Fujian Provincial Key Laboratory of Innovative Drug Target, School of Pharmaceutical Sciences, Xiamen University, Xiamen 361102, People's Republic of China.
Food Funct. 2022 Mar 7;13(5):2857-2864. doi: 10.1039/d1fo03347f.
Two undescribed phenolic glycosides, trochinenols B and C (1 and2), together with four known analogues (3-6), were isolated from the functional tea Bunge and their α-glucosidase inhibitory kinetics and mechanisms were investigated. It was found that 1 inhibited α-glucosidase in a noncompetitive manner with an IC value of 25.96 μM, while 3 showed a notable inhibitory effect against α-glucosidase in an uncompetitive manner with an IC value of 3.14 μM. Analysis of synchronous fluorescence and circular dichroism spectroscopy indicated that the binding of 1 to α-glucosidase led to the rearrangement and conformational alteration of the α-glucosidase enzyme. Furthermore, molecular docking indicated that 1 had a high affinity close to the active site pocket of α-glucosidase and indirectly inhibited the catalytic activity of the enzyme. However, 3 was bound to the entrance part of the active center of α-glucosidase and could hinder the release of the substrate as well as the catalytic reaction product, eventually suppressing the catalytic activity of α-glucosidase.

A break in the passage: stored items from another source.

/-- An OKAY read response to a drover's read takes its transaction and lands the line in the fold's landing buffer, in the
place of its unit, raddled where poisoned, unless the descriptor has ended. To a read of Polter's own, the line stands
in host memory as it says. An OKAY write response to a drover's write takes its transaction, the strobed bytes of its
data beat stand in host memory, and T_DONE of an ended descriptor that was admitted moves to that tick. To a write of
Polter's own, the bytes of that line stand in host memory; while other lines of the access are out, nothing else
follows; with the last of an event record the W field of PLT_EVT_IDX advances, with the last of a message for a
cleared mask the vector's PEND bit falls, and with the last of a run record its TALLY ends with the run digest's first
eight bytes. In block reset a read response takes its transaction alone, and a write response that of a write, whose
bytes land. (R258, R267, R239, R217, R256, R261, R335) -/
def Obligations.ResponsesLandLines : Prop :=
  (∀ (s : State) (port : BitVec 3) (id : BitVec 10) (x : BitVec 512) (poison : Bool) (a : Txn),
    s.txn? port.toNat id.toNat = some a →
    (s.up = true → a.write = false → ∀ p d, a.owner = .drover p d →
      ∃ t, exec (.snReadResponse port id x poison) s = .next t ∧ t.ports.txns = s.ports.txns.erase a ∧
        (t.fold p).landing = (if (s.desc? d).any (fun e => e.active) = true then
          landIn { did := d, unit := a.unit, line := a.line, data := x, rad := poison } (s.fold p).landing else (s.fold p).landing) ∧
        (∀ q, q ≠ p → t.fold q = s.fold q) ∧ t = { s with ports := t.ports, folds := t.folds }) ∧
    (s.up = true → a.write = false → ∀ key, a.owner = .own key →
      ∃ t, exec (.snReadResponse port id x poison) s = .next t ∧ t.ports.txns = s.ports.txns.erase a ∧
        t.getHost (64 * a.line) 64 = leBytes x.toNat 64 ∧
        (∀ k, k / 64 ≠ a.line → sget 0 t.host k = sget 0 s.host k) ∧
        t = { s with ports := t.ports, host := t.host, poison := t.poison }) ∧
    (s.up = true → a.write = true → ∀ p d, a.owner = .drover p d →
      ∃ t, exec (.snWriteResponse port id) s = .next t ∧ t.ports.txns = s.ports.txns.erase a ∧
        (∀ k, k < 64 → bit a.req.strb.toNat k = true → sget 0 t.host (64 * a.line + k) = a.req.data.extractLsb' (8 * k) 8) ∧
        (∀ j, (∀ k, k < 64 → bit a.req.strb.toNat k = true → j ≠ 64 * a.line + k) → sget 0 t.host j = sget 0 s.host j) ∧
        (∀ e, s.desc? d = some e → t.desc? d = some (if e.stage = .ended ∧ e.admitted = true then { e with tDone := s.tick } else e)) ∧
        (∀ i, i ≠ d → t.desc? i = s.desc? i) ∧ (∀ q, (t.fold q).landing = (s.fold q).landing) ∧
        t = { s with ports := t.ports, folds := t.folds, descs := t.descs, host := t.host, poison := t.poison }) ∧
    (s.up = false → (∃ t, exec (.snReadResponse port id x poison) s = .next t ∧ t.ports.txns = s.ports.txns.erase a ∧
        t = { s with ports := t.ports }) ∧
      (a.write = false → exec (.snWriteResponse port id) s = exec (.snReadResponse port id x poison) s) ∧
      (a.write = true → ∃ t, exec (.snWriteResponse port id) s = .next t ∧ t.ports.txns = s.ports.txns.erase a ∧
        (∀ k, k < 64 → bit a.req.strb.toNat k = true → sget 0 t.host (64 * a.line + k) = a.req.data.extractLsb' (8 * k) 8) ∧
        t = { s with ports := t.ports, host := t.host, poison := t.poison }))) ∧
  (∀ (s : State) (port : BitVec 3) (id : BitVec 10) (a : Txn) (key : Nat) (o : Own), s.txn? port.toNat id.toNat = some a →
    s.up = true → a.write = true → a.owner = .own key → s.own.find? (fun y => decide (y.key = key)) = some o → o.waiting = false →
    (o.writes.map Prod.fst).Nodup →
    ∃ t, exec (.snWriteResponse port id) s = .next t ∧
      (∀ w ∈ o.writes, w.1 / 64 = a.line → sget 0 t.host w.1 = w.2) ∧
      (∀ k, (∀ w ∈ o.writes, w.1 = k → w.1 / 64 ≠ a.line) → sget 0 t.host k = sget 0 s.host k) ∧
      t.past = s.past ∧ t.cfg = s.cfg ∧ t.mram = s.mram ∧
      ((∃ z ∈ s.ports.txns.erase a, z.owner = .own key) →
        t.ports.txns = s.ports.txns.erase a ∧
        t = { s with ports := t.ports, host := t.host, poison := t.poison }) ∧
      ((∀ z ∈ s.ports.txns.erase a, z.owner ≠ .own key) →
        (o.kind = .event → t.evt.w = s.evt.w + 1 ∧ t.evt.queue = s.evt.queue ∧ (∀ y ∈ t.own, y.key ≠ key) ∧
          t.cnt = setNth s.cnt 11 (s.cnt.getD 11 0 + 1) ∧ t.descs = s.descs) ∧
        (∀ v, o.kind = .message v true → bit t.intPend.toNat v = false ∧ t.descs = s.descs ∧ (∀ y ∈ t.own, y.key ≠ key)) ∧
        (∀ d c r e, s.live = true → o.kind = .runLog d c → s.tally.waiting.find? (fun q => decide (q.did = d)) = some r →
          s.desc? d = some e → e.active = true →
          t.logs.runW = s.logs.runW + BitVec.ofNat 32 c ∧ (∀ q ∈ t.tally.waiting, q.did ≠ d) ∧
          ∃ g, g = BitVec.ofNat 64 (leNat ((r.bytes.drop 160).take 8)) ∧
            t.desc? d = some { e with stage := .ended, status := .done, digest := g, tDone := s.tick })))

从功能茶(Bunge)中分离得到两个未被描述的酚糖苷,即 trochinenols B 和 C(1 和 2),以及四个已知的类似物(3-6),并研究了它们对α-葡萄糖苷酶的抑制动力学和机制。结果表明,1 以非竞争性方式抑制α-葡萄糖苷酶,IC 值为 25.96 μM,而 3 以显著的竞争性方式抑制α-葡萄糖苷酶,IC 值为 3.14 μM。同步荧光和圆二色性光谱分析表明,1 与α-葡萄糖苷酶结合导致酶的重排和构象改变。此外,分子对接表明 1 与α-葡萄糖苷酶的活性口袋具有很高的亲和力,从而间接抑制了酶的催化活性。然而,3 与α-葡萄糖苷酶的活性中心入口部分结合,能够阻碍底物和催化反应产物的释放,最终抑制α-葡萄糖苷酶的催化活性。